-- ==== Sys2Proof/Machine/State.lean ====
section
/-! DEFINITION. The state of the block, plain data. `regs` holds every register field of the map (the list of them is
`Sys2Proof/Machine/Fields.lean`), each stored as its difference (exclusive or) from its reset value, so that the empty
map is the register file after reset. Beside it stands, unit by unit, every piece of state that the specification
gives the block and no register shows. -/

namespace Sys2Proof.Machine

/-- Why the block stops with a fault: nothing. No command of this block has an outcome that the specification leaves
without effect, so no meaning raises a fault and this type is empty. -/
inductive Fault
deriving DecidableEq, Repr

/-- Why a command has no meaning in the model. -/
inductive Refusal
  /-- A row of the command table that the model has no meaning for; raised by the dispatch alone. Safe: nothing can
  be proved of such a command. -/
  | notModelled (mnemonic : String)
deriving DecidableEq, Repr

/-- What leaves the block at a pin or on a link, in the order in which it leaves. -/
inductive Output
  /-- K28.3 on a lane: the urgent block (R307). -/
  | k283 (lane : Nat)
  /-- A downlink frame on a lane (R286 to R289). -/
  | downlink (lane : Nat) (bytes : List Byte)
  /-- Another lane pattern: 0 electrical idle, 1 K28.0, 2 fast-exit burst, 3 TS1, 4 DMREQ to a hop (R267 to R281). -/
  | laneCode (lane kind arg : Nat)
  /-- A packet on the Relay link: its TYPE and payload (R480, R490). -/
  | relay (type : Nat) (payload : List Byte)
  /-- The message of an MSI-X vector of function 0 or 1 (R526). -/
  | msix (fn vec : Nat)
  /-- A frame at an Ethernet port (R383, R400). -/
  | eth (port : Nat) (bytes : List Byte)
  /-- A PTP message at a port: 0 Pdelay_Req, 1 Pdelay_Resp, with its sequenceId and the turnaround in its correctionField
  (R387); 2 a PRP supervision frame with its sequence number (R384). -/
  | ptp (port kind seq turn : Nat)
  /-- A PCIe completion of a function: status 0 SC, 1 UR, 2 CA, and its data words (R521). -/
  | completion (fn status : Nat) (words : List Nat)
  /-- Data that a DMA channel writes to host memory (R527, R544). -/
  | hostWrite (fn addr : Nat) (bytes : List Byte)
  /-- An answer of the Ostler port (R536 to R538). -/
  | sideband (bytes : List Byte)
  /-- A level at an output pin: 0 to 3 TOUT, 4 PPS_OUT, 5 LANTERN, 6 OST_ALERT_N (R361, R368, R476, R526). -/
  | pin (which : Nat) (level : Bool)
  /-- An MDIO access: opcode, PHY, register, data (R546). -/
  | mdio (read : Bool) (phy reg data : Nat)
  /-- A request to the SBU or a value handed to it over the four connections of R435. -/
  | sbu (which arg : Nat)
  /-- A carrier compare event FPTRG(n, j) (R251) or a Waybill event WBTRG(j) (R368), as a trigger to the LMU. -/
  | trigger (kind n j : Nat)
deriving DecidableEq, Repr

/-- The timebase beside its registers (R353 to R366): TB.RAW in units of 2^−16 ns modulo 2^64, OFSX in units of 2^−16
ns, the part of a slew still to be applied, PPS and cycle alignment bookkeeping. -/
structure TbSt where
  raw : Nat := 0
  ofsx : Int := 0
  /-- Part of ADJ not yet applied, in units of 2^−16 ns (R357). -/
  slewRem : Int := 0
  /-- What the steps of the slew have left over, in 10^−6 units of OFSX (notes/assumptions/8). -/
  slewFrac : Nat := 0
  /-- A slew is in progress. -/
  slewing : Bool := false
  /-- The source named in `TB.SRC` has delivered a correction since the latest reset or change of `TB.SRC` (R358). -/
  delivered : Bool := false
  /-- TB.NOW of the previous valid PPS edge, none before the first edge (R360). -/
  ppsPrev : Option Int := none
  /-- Consecutive valid edges within LOCKTH (R360). -/
  ppsGood : Nat := 0
  /-- The level at PPS_OUT and the highest N already emitted (R361). -/
  ppsOut : Bool := false
  ppsLastN : Option Int := none
  /-- Consecutive cycles with |e| above ERRTH (R365). -/
  errRun : Nat := 0
  /-- The correction c of the present cycle (R362, R365). -/
  corr : Int := 0
  /-- The phase correction left by the present control-period alignment: the next start lands on a target start and
  takes this number (R365). -/
  renum : Option Nat := none
  /-- TB.RAW at CRT 0 of the present cycle. -/
  cycRaw : Nat := 0
deriving DecidableEq, Repr

/-- The device-state machine beside `GLB` (R19 to R51). -/
structure GlbSt where
  /-- The state and step that take effect at the next cycle start (R21). -/
  pend : Option (Nat × Nat) := none
  /-- A DEBLOCK is accepted and the state does not read RUN yet (R24, R40). -/
  deblockPend : Bool := false
  /-- An orderly block runs; in scope 1 or step 2 of a shutdown the shutdown goes on after it (R45, R47). -/
  orderly : Bool := false
  /-- The shutdown in progress: 0 none, else the step of R47 that it has reached. -/
  shutStep : Nat := 0
  /-- The scope of that shutdown (`GLB.CMD.ARG[1]`). -/
  shutScope : Nat := 0
  /-- The cycles left of the wait for role STANDBY in shutdown step 1 (R47). -/
  shutWait : Nat := 0
  /-- The main side requests permit (PREQ toggles, R442). -/
  permit : Bool := false
  /-- `GLB.OBLKTMO` has run out during an orderly block: it blocks at the next cycle start (R45). -/
  orderlyTmo : Bool := false
  /-- Level of TSTMODE. -/
  tstmode : Bool := false
  /-- The link process waits to start again after a population failure (R33). -/
  relink : Bool := false
  /-- A LINK command, or a start-up whose arm cycles do not run yet, asks for the link process (R22, R31, R32). -/
  linkReq : Bool := false
  /-- The role resolution of step 0x30 waits for the end of Relay training (R34). -/
  roleWait : Bool := false
  /-- The 2 s wait of the last row of R34 runs. -/
  roleTimer : Bool := false
  /-- Arms with an urgent block in progress: K28.3 sent and no frame started since (R44, R459). -/
  blkArms : Nat := 0
  /-- VIN on and the VIN domain out of reset; VAUX domain out of reset (R551, R553). -/
  vinOn : Bool := true
  vauxOn : Bool := true
  /-- The boot image, house and supply checks of the step in progress have failed: the boot stays (R22). -/
  bootFailed : Bool := false
deriving DecidableEq, Repr

/-- The fault collector beside `FC` (R454 to R478). -/
structure FcSt where
  /-- Sources whose owner's condition holds (R463). -/
  cond : List Nat := []
  /-- Sources that clear at the next cycle without their event, and have had it in the present cycle (R352). -/
  seen : List Nat := []
  /-- Sources held by an injection (R473). -/
  held : List Nat := []
  /-- The log entries of the last second: source and TB.RAW in ns (R469). -/
  logTimes : List (Nat × Nat) := []
  /-- The next index of the event-log ring (R328). -/
  logNext : Nat := 0
  /-- TB.RAW in ns of the previous edge at LANTERN_IN and the consecutive good intervals (R477). -/
  linPrev : Option Nat := none
  linGood : Nat := 0
deriving DecidableEq, Repr

/-- The host port beside `HST` (R520 to R548): MSI-X enables and masks, the vector tables and pending bits. -/
structure HstSt where
  /-- Bit f: MSI-X Enable of function f; Function Mask of function f. -/
  msixEn : Nat := 0
  fnMask : Nat := 0
  /-- The Ostler was overloaded in the latest window (R542). -/
  loadOver : Bool := false
  /-- Vector control words, keyed 64 × function + vector, as their differences from the masked word 1; pending bits
  likewise; address and data words of the table, keyed 4 × that number + word (R520). -/
  vecMask : Sparse := {}
  pba : Sparse := {}
  vecTab : Sparse := {}
  /-- The writable bits of the configuration spaces, keyed 4,096 × function + byte offset of the word (R520). -/
  cfg : Sparse := {}
  /-- The result of the side-band request in flight and whether it is ready; requests executed, modulo 256 (R536, R538);
  TB.RAW in ns of the CRC errors of the last second (FS408); consecutive windows above 900 permille (FS53). -/
  sbResult : Option (List Byte) := none
  sbReady : Bool := false
  /-- The request in flight came over SMBus. -/
  sbSmbus : Bool := false
  sbSeq : Nat := 0
  sbCrcTimes : List Nat := []
  loadRun : Nat := 0
deriving DecidableEq, Repr

/-- What the block holds of one hop of a lane (R277 to R282): the stored COMP and the latest median RT in 0.1 ns, TLB
and RA of the last valid DMRSP, the samples collected so far, consecutive failures, and whether its measurement of
the present training is over. -/
structure HopSt where
  comp : Option Nat := none
  rt : Option Nat := none
  tlb : Nat := 0
  ra : Nat := 0
  samples : List Nat := []
  fails : Nat := 0
  finished : Bool := false
deriving DecidableEq, Repr

/-- A parcel request to a cell (R310): `op` 1 READ, 2 WRITE, 4 WRITE_ALL. `src` is the host master that made it (0 PF0,
1 the Ostler port), 2 for the block's own requests, 3 for those of an enumeration, 4 for a READ that checks a
WRITE_ALL, whose `data` is the value expected (R313). -/
structure Req where
  hop : Nat := 0
  op : Nat := 0
  reg : Nat := 0
  data : Nat := 0
  src : Nat := 2
deriving DecidableEq, Repr

/-- The transaction that a lane has open (R312, R313): the request, its TAG, the requests sent so far, the repeats after
no reply, the cycle of the first request, the first frame that may carry it again, the cycle whose uplink carries the
reply, the cycle of the first BUSY, the frames of a WRITE_ALL sent. -/
structure Tx where
  req : Req := {}
  tag : Nat := 0
  tries : Nat := 0
  repeats : Nat := 0
  first : Nat := 0
  sendAt : Nat := 0
  await : Option Nat := none
  busy : Option Nat := none
  allSent : Nat := 0
deriving DecidableEq, Repr

/-- A command slot as the timing stage writes it (R288). -/
structure Slot where
  cmd : Nat := 0
  crt : Nat := 0
  param : Nat := 0
deriving DecidableEq, Repr

/-- One Spaone lane beside its registers (R257 to R324). -/
structure LaneSt where
  hops : List HopSt := []
  /-- The hop under measurement in MEASURE (R280). -/
  mhop : Nat := 0
  /-- A retraining without the link process is allowed: RETRAIN written or AUTORT (R274). -/
  retrain : Bool := false
  /-- The HOPSEEN that an END 1 lane expects in place of the LANE record's HOPS (R320, R321). -/
  want : Option Nat := none
  /-- CRT at which the uplink end symbol of the present cycle reached the pins (R270). -/
  te : Option Nat := none
  /-- The hop of the in-service DMREQ on the way, and the cycles since the latest one (R281). -/
  dmOut : Option Nat := none
  dmAge : Nat := 0
  /-- A gap idle has ended and its receiver is still to be checked (R272). -/
  gapCheck : Bool := false
  /-- Consecutive uplinks with BREAK = 1 and LAST below HOPS − 1 (R321). -/
  breaks : Nat := 0
  tx : Option Tx := none
  /-- The block's own requests that wait (R315). -/
  own : List Req := []
  /-- The hop under enumeration, its phase (0 identity, 1 wear ratings, 2 configuration), the requests of the phase
  that are left, and the values its READs returned so far: register and value (R316). -/
  ehop : Option Nat := none
  /-- The chain has ended its enumeration in the present link process (R316, R33). -/
  enumd : Bool := false
  ephase : Nat := 0
  etodo : List Req := []
  got : List (Nat × Nat) := []
deriving DecidableEq, Repr

/-- A parcel result that waits for the host (R315). -/
structure PqRes where
  lane : Nat := 0
  req : Req := {}
  tag : Nat := 0
  result : Nat := 0
  data : Nat := 0
  err : Nat := 0
  tries : Nat := 0
  cycles : Nat := 0
deriving DecidableEq, Repr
****************
- [Work task]
From the records above, copy out the line with "ppsLastN : Option Int := none", the line with "tstmode : Bool := false", and every line between them, word for word.

- [Exercise result]
  ppsLastN : Option Int := none
  /-- Consecutive cycles with |e| above ERRTH (R365). -/
  errRun : Nat := 0
  /-- The correction c of the present cycle (R362, R365). -/
  corr : Int := 0
  /-- The phase correction left by the present control-period alignment: the next start lands on a target start and
  takes this number (R365). -/
  renum : Option Nat := none
  /-- TB.RAW at CRT 0 of the present cycle. -/
  cycRaw : Nat := 0
deriving DecidableEq, Repr

/-- The device-state machine beside `GLB` (R19 to R51). -/
structure GlbSt where
  /-- The state and step that take effect at the next cycle start (R21). -/
  pend : Option (Nat × Nat) := none
  /-- A DEBLOCK is accepted and the state does not read RUN yet (R24, R40). -/
  deblockPend : Bool := false
  /-- An orderly block runs; in scope 1 or step 2 of a shutdown the shutdown goes on after it (R45, R47). -/
  orderly : Bool := false
  /-- The shutdown in progress: 0 none, else the step of R47 that it has reached. -/
  shutStep : Nat := 0
  /-- The scope of that shutdown (`GLB.CMD.ARG[1]`). -/
  shutScope : Nat := 0
  /-- The cycles left of the wait for role STANDBY in shutdown step 1 (R47). -/
  shutWait : Nat := 0
  /-- The main side requests permit (PREQ toggles, R442). -/
  permit : Bool := false
  /-- `GLB.OBLKTMO` has run out during an orderly block: it blocks at the next cycle start (R45). -/
  orderlyTmo : Bool := false
  /-- Level of TSTMODE. -/
  tstmode : Bool := false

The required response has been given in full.